The trouble is the majority of the Malays have not yet learnt the uses of money. For them it remains merely a convenience, a means of exchange for buying or acquiring goods and services, and gaining status. Money is still not regarded as capital that can be managed and invested in order to earn more money. To them, money is merely for consumption, and not to generate more wealth. If the NEP is ever to overcome the original “Malay dilemma”, the Malays will have to learn to manage wealth and treat money as capital.
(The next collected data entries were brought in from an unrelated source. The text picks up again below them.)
-- ==== Sys2Proof/Machine/Package.lean ====
section
/-!
DEFINITION. The package's ball map (R545 to R547): fixed data of the part, which no command changes and no meaning reads.
-/

namespace Sys2Proof.Machine

/-- The rows' letters, by index 1 to 34 (R545). -/
def packageRows : List String :=
  ["A", "B", "C", "D", "E", "F", "G", "H", "J", "K", "L", "M", "N", "P", "T", "U", "V"] ++
  ["W", "Y", "AA", "AB", "AC", "AD", "AE", "AF", "AG", "AH", "AJ", "AK", "AL", "AM", "AN", "AP", "AT"]

/-- A ball: the index of its row and its column, both 1 to 34. -/
structure Ball where
  row : Nat
  column : Nat
deriving DecidableEq, Repr

/-- The name of a ball. -/
def Ball.name (b : Ball) : String := packageRows.getD (b.row - 1) "" ++ toString b.column

/-- The balls of a Spoke port: TX_P, TX_N, GND, RX_P, RX_N from the edge inwards on the port's line (R546). -/
def spokeBalls (p : Fin 96) : List Ball :=
  let j := p.val % 24
  (List.range 5).map (fun k => match p.val / 24 with
    | 0 => ⟨1 + k, 6 + j⟩
    | 1 => ⟨6 + j, 34 - k⟩
    | 2 => ⟨34 - k, 29 - j⟩
    | _ => ⟨29 - j, 1 + k⟩)

/-- A region of the other balls: its first and last row and column, its groups in the table's order with the balls of each, and what its
other balls are (R547). -/
structure BallRegion where
  rows : Nat × Nat
  columns : Nat × Nat
  groups : List (String × Nat)
  rest : String
deriving DecidableEq, Repr

/-- The regions of R547. -/
def ballRegions : List BallRegion := [
  ⟨(1, 5), (1, 5), [("PCIE_TX/RX", 16), ("PCIE_REFCLK", 2), ("PCIE_PERST_N", 1)], "GND"⟩,
  ⟨(1, 5), (30, 34), [("NET_TX/RX", 8), ("PEL_TX/RX", 8)], "GND"⟩,
  ⟨(30, 34), (30, 34), [("VAUX", 8), ("VIN_S", 1), ("RPG", 1), ("V33_HG", 1), ("V33_LG", 1), ("V33_SW", 1), ("V33_FB", 1),
    ("V33_ISP", 1), ("V33_ISN", 1), ("VC_HG", 1), ("VC_LG", 1), ("VC_SW", 1), ("VC_ISP", 1), ("VC_ISN", 1), ("VC_FBP", 1), ("VC_FBN", 1)], "GND"⟩,
  ⟨(30, 34), (1, 5), [("XTAL_IN", 1), ("XTAL_OUT", 1), ("XTAL_BYP", 1), ("RTC_XI", 1), ("RTC_XO", 1), ("QSPI_CLK", 1), ("QSPI_CS_N", 1),
    ("QSPI_IO", 4), ("TCK", 1), ("TMS", 1), ("TDI", 1), ("TDO", 1), ("TRST_N", 1), ("DBG_TCKC", 1), ("DBG_TMSC", 1), ("PEL_IDX", 3),
    ("PEL_CAND", 1), ("CS_IN", 1), ("CS_FB", 1), ("VCUP", 1)], "GND"⟩,
  ⟨(6, 13), (6, 17), [("AIN", 64), ("ADC_REFP", 1), ("ADC_REFN", 1), ("AVDD", 8)], "AGND"⟩,
  ⟨(6, 10), (18, 29), [("MTR_V/I", 16), ("MTR_REF", 1), ("MTR_AVDD", 4)], "AGND"⟩,
  ⟨(11, 13), (18, 29), [("PWM_OUT", 12), ("TRIP_IN", 8), ("MTR_PULSE", 2), ("FAULT_N", 1), ("SAFE_EN", 1), ("TAMP0", 1), ("TAMP1", 1)], "GND"⟩,
  ⟨(14, 29), (6, 29), [("VCORE", 120), ("V33", 40), ("V18", 24), ("VJUG", 4), ("VAON_DEC", 1)], "GND"⟩]

/-- The balls of a region, across the columns first and then across the rows. -/
def BallRegion.balls (r : BallRegion) : List Ball :=
  (List.range (r.rows.2 - r.rows.1 + 1)).flatMap (fun i => (List.range (r.columns.2 - r.columns.1 + 1)).map (fun j =>
    ⟨r.rows.1 + i, r.columns.1 + j⟩))

/-- The signals of a region's balls in that order, the groups one after another (DEDUCED, log 161). -/
def BallRegion.signals (r : BallRegion) : List String :=
  let taken := r.groups.flatMap (fun g => List.replicate g.2 g.1)
  taken ++ List.replicate (r.balls.length - taken.length) r.rest

/-- What a ball is: a line of a Spoke port, else its place in its region. -/
def ballSignal (b : Ball) : Option String :=
  match (List.finRange 96).findSome? (fun p => ((spokeBalls p).zip ["TX_P", "TX_N", "GND", "RX_P", "RX_N"]).lookup b) with
  | some n => some n
  | none => ballRegions.findSome? (fun r => (r.balls.zip r.signals).lookup b)

end Sys2Proof.Machine
end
In my book I blamed the social environment and the Government for Malay underperformance in the modern economy. Now, from fresh observations, I am convinced that much of the problem lies with the Malays themselves. Unfortunately, too many of them still refer to my original analysis and related solutions to overcome their disabling dilemma. Worse still, most Malays have come to think that the affirmative action instituted by the Government in the NEP is a recognition of their “superior” position as the indigenous people of this country. They claim that because they are the
tuan
or lords of Malaysia, this discrimination in their favour must be permanent.
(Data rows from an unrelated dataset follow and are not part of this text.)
/-- Settles O3: the write goes to the shadow copy alone, and PEND is formed anew from all the copies. -/
theorem timingSetWritesAreShadowed : Obligations.TimingSetWritesAreShadowed := by
  unfold Obligations.TimingSetWritesAreShadowed
  intro s r v
  obtain ⟨hactive, -, -⟩ := timingFld_shadow_key r r
  obtain ⟨hkeep, hkeepShadow⟩ := (s.set (timingFld r).shadow v.toNat).timingPend_get r
  refine ⟨_, rfl, ?_, ?_, ?_, ?_, ((Frame.refl _ _ _ s).set (by simp) _).set (by simp) _⟩
  · exact hkeepShadow.trans (State.get_set_same _ _ _)
  · exact hkeep.trans (State.get_set_other _ _ _ _ hactive)
  · simp only [doTimingSetWrite, State.timingPend_pend, State.timingPend_get, ← State.shadowDiffers_timingSet]
    split <;> simp_all
  · rw [doTimingSetWrite, State.timingPend_pend]
    split <;> simp

/-- Refutes O4: APPLY with one new value, an apply delay of 801 counts in place of 800, makes it active, as the clause says; but the
clause's frame names no field, and by `Frame.get_eq` its windows free none. -/
theorem not_applyChecksTheWholeSet : ¬ Obligations.ApplyChecksTheWholeSet := by
  unfold Obligations.ApplyChecksTheWholeSet
  intro h
  obtain ⟨t, -, hactive, -, hframe⟩ :=
    (h (State.reset.set Reg.CAD_APPLY_DLY_DLY.shadow 801) (by decide +kernel)).1 (by decide +kernel)
  have hkept := hframe.get_eq (by decide) (f := Reg.CAD_APPLY_DLY_DLY) rfl
  exact absurd (hkept.symm.trans (hactive .applyDly).1) (by decide +kernel)

/-! ### RUN and holdover (R32, R34) -/

/-- Refutes O5: three seconds without a Sync in LOCKED latch source 86, as the last clause says; but its frame names SYNC alone, and by
`Frame.get_eq` the collector's window frees no field. -/
theorem not_runStartsAndStopsTicks : ¬ Obligations.RunStartsAndStopsTicks := by
  unfold Obligations.RunStartsAndStopsTicks
  intro h
  obtain ⟨-, -, -, -, hhold⟩ := h (State.reset.set Reg.CAD_STAT_SYNC 2)
  obtain ⟨t, -, -, hlatched, hframe⟩ := hhold (by decide +kernel)
  have hkept := hframe.fltBit_eq (by decide) 86 rfl
  exact absurd (hkept.symm.trans hlatched) (by decide +kernel)

/-! ### The phases of a tick (R13) -/

/-- Refutes O6: the clause of PLAN_FRAME_START lets nothing change but Cadence and the Hub. With port 0 in OPERATE, a service frame on its
line that the Plan frame (TIME 6936 to 7960) meets yields and is sent again (R13, R273): its abandoning and its new start are recorded
among what is sent. -/
theorem not_tickPhasesFollowInOrder : ¬ Obligations.TickPhasesFollowInOrder := by
  unfold Obligations.TickPhasesFollowInOrder
  intro h
  obtain ⟨-, -, -, -, hframes, -⟩ := h
    { (State.reset.set Reg.CAD_STAT_PHASE 2).set (Reg.SPK_PSTAT_LSTATE 0) 5 with
      cad := { State.reset.cad with inTick := true }
      spk := { State.reset.spk with ports := [(0, { line := [(6940, [])] })] } }
  obtain ⟨t, hexec, -, -, hparts, -⟩ := hframes (by decide +kernel)
  have hout : t.out = [] := hparts .out (by decide)
  rw [← Host.Outcome.next.inj hexec] at hout
  exact absurd hout (by decide +kernel)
This is the new Malay dilemma. Do we take the bull by the horns and tell Malays the truth, or do we refrain for fear of losing their political support? If the affirmative action favouring them is removed, the Malays will likely again become a deprived, dispossessed and marginalised community in their own country. But if we continue with it, we risk making the Malays a permanently dependent people, like the Native Americans. This is a malignant fate, but a different disaster from that which I highlighted in my book.
The NEP has helped the Malays to secure some of the country’s riches for themselves without disrupting, too greatly, the overall economic picture or the rights and expectations of the non-Malays. Could the country have done better economically had it not been bound by the NEP solutions? Perhaps. The economy might, for a while, have registered a higher rate of growth, but social cohesion and political stability would have been in danger. This would have damaged investor confidence and slowed down the longer-term rate of economic growth. A strained and divided society cannot be home to a thriving economy, even in the narrowest of economic terms. The resulting and worsening antagonism between Malays and Chinese would very likely culminate in another May 13, and this second bout of violence may become even worse than the first.